▶ **Extracted records**

——

-- ==== Sys2Proof/Machine/Sched0.lean ====
section
/-! DEFINITION. Eligibility, slices and serving windows (11, R219, R220, R231, R233, R234). -/

namespace Sys2Proof.Machine

/-- Send a change of eligibility of a job: the scheduler's word is its STATE; each unit applies it under R220. The overrun of a job that loses eligibility with work still running runs from now. -/
def Dev.setElig (d : Dev) (j : Nat) (on : Bool) : Dev :=
  let x := d.job j
  if x.state = 2 || x.cls = 3 || x.cls = 0 then d
  else if on then (d.chargeOverrun j).modJob j fun x => { x with state := 1 }
  else if x.state = 1 then d.modJob j fun x => { x with state := 0, endedAt := if d.workLeft j then some d.ao else none }
  else d

/-- Length of a group's slice, and the group that holds or next holds the slice (R236). -/
def Dev.sliceLen (d : Dev) (p g : Nat) : Nat := d.getF (pPtn p) (0x384 + 4 * g) 23 0
def Dev.sliceGroup (d : Dev) (p : Nat) : Nat := d.getF (pPtn p) 0x3A8 2 0
/-- A serving window is open. -/
def Dev.windowOpen (d : Dev) (p : Nat) : Bool := d.bit (pPtn p) 0x3A8 3

/-- General jobs of a group. -/
def Dev.groupJobs (d : Dev) (p g : Nat) : List Nat :=
  (d.jobs.filter fun e => e.2.ptn = p && e.2.cls = 2 && e.2.group = g).map Prod.fst

/-- A group takes slices: LEN is not 0 and it has a bound job (R231). -/
def Dev.groupRuns (d : Dev) (p g : Nat) : Bool := d.sliceLen p g ≠ 0 && (d.groupJobs p g).any fun j => !(d.jobUnits j).isEmpty

/-- The first group that takes slices, from `g` in rotation. -/
def Dev.nextGroup (d : Dev) (p g : Nat) : Option Nat := ((List.range 8).map fun i => (g + i) % 8).find? (d.groupRuns p)

/-- Every general job of the partition loses eligibility (R233). -/
def Dev.allOff (d : Dev) (p : Nat) : Dev :=
  ((d.jobs.filter fun e => e.2.ptn = p && e.2.cls = 2).map Prod.fst).foldl (fun d j => d.setElig j false) d

/-- Account for the slice under way up to now: its length and the debt of its jobs run down; an overrun that still runs is charged so far first (R234). -/
def Dev.settleSlice (d : Dev) (p : Nat) : Dev :=
  match (d.px p).sliceAt with
  | none => d
  | some t =>
    let el := min (d.ao - t) (d.px p).sliceLeft
    let d := (d.groupJobs p (d.sliceGroup p)).foldl (fun d j =>
      (d.accrueOverrun j (some d.ao)).modJob j fun x => { x with debt := x.debt - el }) d
    d.modPx p fun x => { x with sliceAt := some d.ao, sliceLeft := x.sliceLeft - el }

/-- The jobs of the slice under way that owe nothing, and of which no overrun still runs, are eligible (R231, R234). -/
def Dev.sliceJobsOn (d : Dev) (p : Nat) : Dev :=
  (d.groupJobs p (d.sliceGroup p)).foldl (fun d j =>
    let x := d.job j
    if x.debt = 0 && x.endedAt.isNone && x.state = 0 then d.setElig j true else d) d

/-- The group that holds the slice, or that next holds it (R236). -/
def Dev.shownGroup (d : Dev) (p : Nat) : Nat :=
  let g := d.sliceGroup p
  if (d.px p).sliceAt.isSome || 0 < (d.px p).sliceLeft && d.groupRuns p g then g else (d.nextGroup p g).getD g

/-- Begin, or resume, the slice of the next group that takes slices. -/
def Dev.beginSlice (d : Dev) (p : Nat) : Dev :=
  let resume := 0 < (d.px p).sliceLeft && d.groupRuns p (d.sliceGroup p)
  if resume then (d.modPx p fun x => { x with sliceAt := some d.ao }).sliceJobsOn p
  else match d.nextGroup p (d.sliceGroup p) with
    | none => d.modPx p fun x => { x with sliceAt := none, sliceLeft := 0 }
    | some g =>
      let d := d.setF (pPtn p) 0x3A8 2 0 g
      (d.modPx p fun x => { x with sliceAt := some d.ao, sliceLeft := d.sliceLen p g }).sliceJobsOn p

/-- The scheduler's decision: a slice that has run out ends and the next group's begins; a job whose debt is spent becomes eligible; outside serving windows only (R231). -/
def Dev.schedule (d : Dev) (p : Nat) : Dev :=
  if d.windowOpen p then d
  else match (d.px p).sliceAt with
    | none => d.beginSlice p
    | some _ =>
      let d := d.settleSlice p
      if 0 < (d.px p).sliceLeft && d.groupRuns p (d.sliceGroup p) then d.sliceJobsOn p
      else
        let d := (d.allOff p).setF (pPtn p) 0x3A8 2 0 ((d.sliceGroup p + 1) % 8)
        (d.modPx p fun x => { x with sliceAt := none, sliceLeft := 0 }).beginSlice p

/-- A serving window opens: the slice under way ends early, the general jobs lose eligibility, the serving job gains it. A boundary in the same ao-cycle gives the slice after the window to the next group (R231). -/
def Dev.openWindow (d : Dev) (p : Nat) : Dev :=
  let had := (d.px p).sliceAt.isSome
  let d := d.settleSlice p
  let d := if had && (d.px p).sliceLeft = 0 then
      let g := (d.sliceGroup p + 1) % 8
      d.setF (pPtn p) 0x3A8 2 0 ((d.nextGroup p g).getD g)
    else d
  let d := (d.allOff p).setBit (pPtn p) 0x3A8 3 true
  (d.modPx p fun x => { x with sliceAt := none, windowAt := d.ao }).setElig (d.px p).job true

/-- The serving window closes: the serving job loses eligibility and the slices go on. -/
def Dev.closeWindow (d : Dev) (p : Nat) : Dev :=
  ((d.setElig ((d.px p).job) false).setBit (pPtn p) 0x3A8 3 false).schedule p

/-- One unit applies what the scheduler has sent for a job: newly ineligible transfers stop at a unit boundary (R220, R233). -/
def Dev.applyElig (d : Dev) (u : UnitKey) (j : Nat) : Dev :=
  let x := d.job j
  let on := x.state = 1
  if x.cls = 3 || on = x.applied.contains u then d
  else if on then d.modJob j fun x => { x with applied := addSet x.applied u }
  else
    let d := d.modJob j fun x => { x with applied := delSet x.applied u }
    if u < 0x2000 then d
    else if u < 0x4000 then
      d.each (List.range 4) fun d e => match tget? (d.stk (u - 0x2000)).copiers e with
        | some r => if r.job = j then d.copyStop (u - 0x2000) e else d
        | none => d
    else
      d.each (List.range 2) fun d q => match tget? (d.dma (u - 0x4000)).xfers q with
        | some x => if x.job = j then d.dmaStop (u - 0x4000) q 1 none else d
        | none => d

/-- ELIGIBILITY_APPLY (R220): every job with a queue in the unit. -/
def execEligibilityApply (u : Fin 0x4100) (s : State) : Out := s.upd fun d =>
  (((below (uQueues u) (d.qBound u)).map (d.qJob u)).eraseDups).foldl (fun d j => d.applyElig u.val j) d

/-- SLICE_END (R231, R233): the scheduler of a partition decides. -/
def execSliceEnd (p : Fin 24) (s : State) : Out := s.upd fun d => d.schedule p

end Sys2Proof.Machine
end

——

▶ **ASSIGNMENT**
Transcribe each entry precisely, missing none.

▶ **SOLUTION BELOW**
-- ==== Sys2Proof/Machine/Sched0.lean ====
section
/-! DEFINITION. Eligibility, slices and serving windows (11, R219, R220, R231, R233, R234). -/

namespace Sys2Proof.Machine

/-- Send a change of eligibility of a job: the scheduler's word is its STATE; each unit applies it under R220. The overrun of a job that loses eligibility with work still running runs from now. -/
def Dev.setElig (d : Dev) (j : Nat) (on : Bool) : Dev :=
  let x := d.job j
  if x.state = 2 || x.cls = 3 || x.cls = 0 then d
  else if on then (d.chargeOverrun j).modJob j fun x => { x with state := 1 }
  else if x.state = 1 then d.modJob j fun x => { x with state := 0, endedAt := if d.workLeft j then some d.ao else none }
  else d

/-- Length of a group's slice, and the group that holds or next holds the slice (R236). -/
def Dev.sliceLen (d : Dev) (p g : Nat) : Nat := d.getF (pPtn p) (0x384 + 4 * g) 23 0
def Dev.sliceGroup (d : Dev) (p : Nat) : Nat := d.getF (pPtn p) 0x3A8 2 0
/-- A serving window is open. -/
def Dev.windowOpen (d : Dev) (p : Nat) : Bool := d.bit (pPtn p) 0x3A8 3

/-- General jobs of a group. -/
def Dev.groupJobs (d : Dev) (p g : Nat) : List Nat :=
  (d.jobs.filter fun e => e.2.ptn = p && e.2.cls = 2 && e.2.group = g).map Prod.fst

/-- A group takes slices: LEN is not 0 and it has a bound job (R231). -/
def Dev.groupRuns (d : Dev) (p g : Nat) : Bool := d.sliceLen p g ≠ 0 && (d.groupJobs p g).any fun j => !(d.jobUnits j).isEmpty

/-- The first group that takes slices, from `g` in rotation. -/
def Dev.nextGroup (d : Dev) (p g : Nat) : Option Nat := ((List.range 8).map fun i => (g + i) % 8).find? (d.groupRuns p)

/-- Every general job of the partition loses eligibility (R233). -/
def Dev.allOff (d : Dev) (p : Nat) : Dev :=
  ((d.jobs.filter fun e => e.2.ptn = p && e.2.cls = 2).map Prod.fst).foldl (fun d j => d.setElig j false) d

/-- Account for the slice under way up to now: its length and the debt of its jobs run down; an overrun that still runs is charged so far first (R234). -/
def Dev.settleSlice (d : Dev) (p : Nat) : Dev :=
  match (d.px p).sliceAt with
  | none => d
  | some t =>
    let el := min (d.ao - t) (d.px p).sliceLeft
    let d := (d.groupJobs p (d.sliceGroup p)).foldl (fun d j =>
      (d.accrueOverrun j (some d.ao)).modJob j fun x => { x with debt := x.debt - el }) d
    d.modPx p fun x => { x with sliceAt := some d.ao, sliceLeft := x.sliceLeft - el }

/-- The jobs of the slice under way that owe nothing, and of which no overrun still runs, are eligible (R231, R234). -/
def Dev.sliceJobsOn (d : Dev) (p : Nat) : Dev :=
  (d.groupJobs p (d.sliceGroup p)).foldl (fun d j =>
    let x := d.job j
    if x.debt = 0 && x.endedAt.isNone && x.state = 0 then d.setElig j true else d) d

/-- The group that holds the slice, or that next holds it (R236). -/
def Dev.shownGroup (d : Dev) (p : Nat) : Nat :=
  let g := d.sliceGroup p
  if (d.px p).sliceAt.isSome || 0 < (d.px p).sliceLeft && d.groupRuns p g then g else (d.nextGroup p g).getD g

/-- Begin, or resume, the slice of the next group that takes slices. -/
def Dev.beginSlice (d : Dev) (p : Nat) : Dev :=
  let resume := 0 < (d.px p).sliceLeft && d.groupRuns p (d.sliceGroup p)
  if resume then (d.modPx p fun x => { x with sliceAt := some d.ao }).sliceJobsOn p
  else match d.nextGroup p (d.sliceGroup p) with
    | none => d.modPx p fun x => { x with sliceAt := none, sliceLeft := 0 }
    | some g =>
      let d := d.setF (pPtn p) 0x3A8 2 0 g
      (d.modPx p fun x => { x with sliceAt := some d.ao, sliceLeft := d.sliceLen p g }).sliceJobsOn p

/-- The scheduler's decision: a slice that has run out ends and the next group's begins; a job whose debt is spent becomes eligible; outside serving windows only (R231). -/
def Dev.schedule (d : Dev) (p : Nat) : Dev :=
  if d.windowOpen p then d
  else match (d.px p).sliceAt with
    | none => d.beginSlice p
    | some _ =>
      let d := d.settleSlice p
      if 0 < (d.px p).sliceLeft && d.groupRuns p (d.sliceGroup p) then d.sliceJobsOn p
      else
        let d := (d.allOff p).setF (pPtn p) 0x3A8 2 0 ((d.sliceGroup p + 1) % 8)
        (d.modPx p fun x => { x with sliceAt := none, sliceLeft := 0 }).beginSlice p

/-- A serving window opens: the slice under way ends early, the general jobs lose eligibility, the serving job gains it. A boundary in the same ao-cycle gives the slice after the window to the next group (R231). -/
def Dev.openWindow (d : Dev) (p : Nat) : Dev :=
  let had := (d.px p).sliceAt.isSome
  let d := d.settleSlice p
  let d := if had && (d.px p).sliceLeft = 0 then
      let g := (d.sliceGroup p + 1) % 8
      d.setF (pPtn p) 0x3A8 2 0 ((d.nextGroup p g).getD g)
    else d
  let d := (d.allOff p).setBit (pPtn p) 0x3A8 3 true
  (d.modPx p fun x => { x with sliceAt := none, windowAt := d.ao }).setElig (d.px p).job true

/-- The serving window closes: the serving job loses eligibility and the slices go on. -/
def Dev.closeWindow (d : Dev) (p : Nat) : Dev :=
  ((d.setElig ((d.px p).job) false).setBit (pPtn p) 0x3A8 3 false).schedule p

/-- One unit applies what the scheduler has sent for a job: newly ineligible transfers stop at a unit boundary (R220, R233). -/
def Dev.applyElig (d : Dev) (u : UnitKey) (j : Nat) : Dev :=
  let x := d.job j
  let on := x.state = 1
  if x.cls = 3 || on = x.applied.contains u then d
  else if on then d.modJob j fun x => { x with applied := addSet x.applied u }
  else
    let d := d.modJob j fun x => { x with applied := delSet x.applied u }
    if u < 0x2000 then d
    else if u < 0x4000 then
      d.each (List.range 4) fun d e => match tget? (d.stk (u - 0x2000)).copiers e with
        | some r => if r.job = j then d.copyStop (u - 0x2000) e else d
        | none => d
    else
      d.each (List.range 2) fun d q => match tget? (d.dma (u - 0x4000)).xfers q with
        | some x => if x.job = j then d.dmaStop (u - 0x4000) q 1 none else d
        | none => d

/-- ELIGIBILITY_APPLY (R220): every job with a queue in the unit. -/
def execEligibilityApply (u : Fin 0x4100) (s : State) : Out := s.upd fun d =>
  (((below (uQueues u) (d.qBound u)).map (d.qJob u)).eraseDups).foldl (fun d j => d.applyElig u.val j) d

/-- SLICE_END (R231, R233): the scheduler of a partition decides. -/
def execSliceEnd (p : Fin 24) (s : State) : Out := s.upd fun d => d.schedule p

end Sys2Proof.Machine
end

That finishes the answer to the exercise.